If Carl is aware of her presence, he is a mighty good poker player.

When we enter the room housing the trunk the next time, we are prepared. We have tied cloth napkins around our faces after dapping some Vick’s Vaporub under our noses.  We are both wearing work gloves; Carl’s are yellow, rubber dish gloves and mine are ancient, leather, gardening gloves.  Years of wear has molded them into the shape of Gillian’s hands. I am conscious of my breezy state of undress every step of the way as we wrestle the foul-smelling trunk down the stairs.

Outside, the trunk lid opens readily.  Before I look inside, I notice Kelly sitting in a cherry tree with prominent, gnarled limbs.  From her vantage point, the trunk’s contents are readily visible. Her expression gives nothing away.
Stepping forward gives me a better view.  Carl suddenly bolts behind the cherry tree.  I can't see him, but I can hear him retching. 
The trunk is packed, literally crammed, with road kill.  The animals themselves are indistinguishable from each other. They are in various stages of decomposition. Maggots are rolling and sliding over each other in a sickening feeding frenzy.

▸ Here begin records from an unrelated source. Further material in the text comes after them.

/-- REGRADE by -40 of an incident of score 111 gives 71, grade B, and leaves the earlier deadline (30,000). -/
theorem test_regrade :
    let i : Incident := { incident 1204 .a false 33240 with
      firstReport := 29640, callCount := 3, indoor := true, score := 111 }
    let s := { escape with
      segments := [(1204, segment .lp 22 9 [] [310])]
      points := [(310, { plainPoint 1204 with band := .low })]
      incidents := [(0, i)] }
    graded0 (nx (.regrade (desk 0) 0 (-40)) s) = some (71, .b, 33240, 3) ∧
      (said (.regrade (desk 0) 0 (-65)) s).map Reply.clamped = some true := by decide

/-- The second event of 33,240 makes a DISPATCHED incident overdue, and leaves an ATTENDED one. -/
theorem test_incidentOverdue :
    let s (a : Attendance) := { bare 33240 with
      incidents := [(0, { incident 1204 .a false 33240 with attendance := a })]
      clock := { second := 33240, dayClass := 0, due := [.overdue] } }
    ((nx .incidentOverdue (s .dispatched)).incidents.map (fun r => r.2.overdue),
      (nx .incidentOverdue (s .attended)).incidents.map (fun r => r.2.overdue)) = ([true], [false]) := by decide

/-- R97: allowances outside their ranges are taken at the nearest limits. -/
theorem test_setAllowances :
    said (.setAllowances (desk 0) 14 120 2881) State.reset =
      some { result := .done, clamped := true, body := [.u16 15, .u16 120, .u16 2880] } := by decide

/-- R104: an incident whose plan is not IDLE is WRONG STATE; with an IDLE plan it is retired. -/
theorem test_closeIncident :
    let s (a : ActiveState) := { escape with
      incidents := [(0, { incident 1204 .a false 33240 with plan := some 2 })]
      plans := [(2, { plan 1204 with incident := some 0, activeState := a })] }
    result (.closeIncident (desk 0) 0) (s .issuing) = some .wrongState ∧
      (nx (.closeIncident (desk 0) 0) (s .idle)).incidents = [] ∧
      (nx (.closeIncident (desk 0) 0) (s .idle)).plans.map (fun r => r.2.incident) = [none] := by decide

/-- R103: the answer gives CONTROLLED, the third of the safeties. -/
theorem test_declareControlled :
    (said (.declareControlled (desk 0) 0) { escape with incidents := [(0, incident 1204 .a false 9)] }).map
      Reply.body = some [.u8 2] := by decide

/-! ## The Dispatch Selector: the cold morning of section 6.6 -/

def coldMorning : State :=
  { bare 32000 with
    segments := [(1204, segment .lp 22 9 [] []), (1205, segment .lp 22 9 [] []), (1310, segment .lp 23 9 [] []),
      (1400, segment .lp 40 9 [] [])]
    incidents := [(52, incident 1204 .a false 33240), (58, incident 1310 .b false 34000),
      (61, incident 1400 .a false 32900), (63, incident 1205 .c true 31000)]
    windows := [(5, { base := 1200, limit := 1499 }), (6, { base := 1200, limit := 1499 })] }

/-- Candidates found and incident chosen. -/
def offered (c : Instr) (s : State) : Option (List Field) := (said c s).map (fun r => r.body.take 3)

/-- The rows at 32,000: 3 candidates and 52 for zones 22 and 23; for every zone, 61 has the earlier deadline. -/
theorem test_offerNext :
    offered (.offerNext (desk 5) 22 254) coldMorning = some [.u16 3, .u8 1, .u16 52] ∧
      offered (.offerNext (desk 6) 0 0) coldMorning = some [.u16 4, .u8 1, .u16 61] := by decide

/-- Score, grade, overdue flag, deadline second, safety and call count stand in the order of R111. -/
theorem test_offerNext_body :
    (said (.offerNext (desk 5) 23 255) { coldMorning with
      incidents := [(58, { incident 1310 .b true 31000 with score := 60, safety := .makingSafe, callCount := 3 })] }).map
        (fun r => r.body.drop 5) =
      some [.u8 60, .u8 1, .u8 1, .u32 31000, .u8 1, .u8 3, .u32 32120] := by decide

The lid has words branded into the wood.  Gillian must have used a soldering iron or a similar tool to etch the words, “Now I lay me down to sleep.”
I think those words told the whole story. Gillian was a huge fan of animals of all kinds.
She must have gone out early every morning, scoured the roads of Whately for maimed and killed animals.  With a shovel, she would dispatch the survivors,  
I turn away from the horror of her collection.
Stiff-jointedly, I walk to the other side of the house. My legs buckle just as I reach the porch,  
Night has fallen.  I hear the slam of the trunk lid falling shut. Carl must have pushed shut the lid. He appears by my side.  “Let’s get out of here,” he says.  Lacing his fingers in mine, he pulls me to my feet,  Together, we lock the front door.  I drop his hand before we step back onto the main campus.  
“ Will you have your guys throw the entire trunk in to the dumpster?  I don’t have it in me to me to follow through on this one. I need to go home." I stop and turn, forcing him to stop walking, too.  
"It is important that this thing - whatever we call it - between us, remains just between us.  You get that, right?
Carl half-smiles, a sad grin. “I do.”
I walk home alone, touched by his willingness to let me go.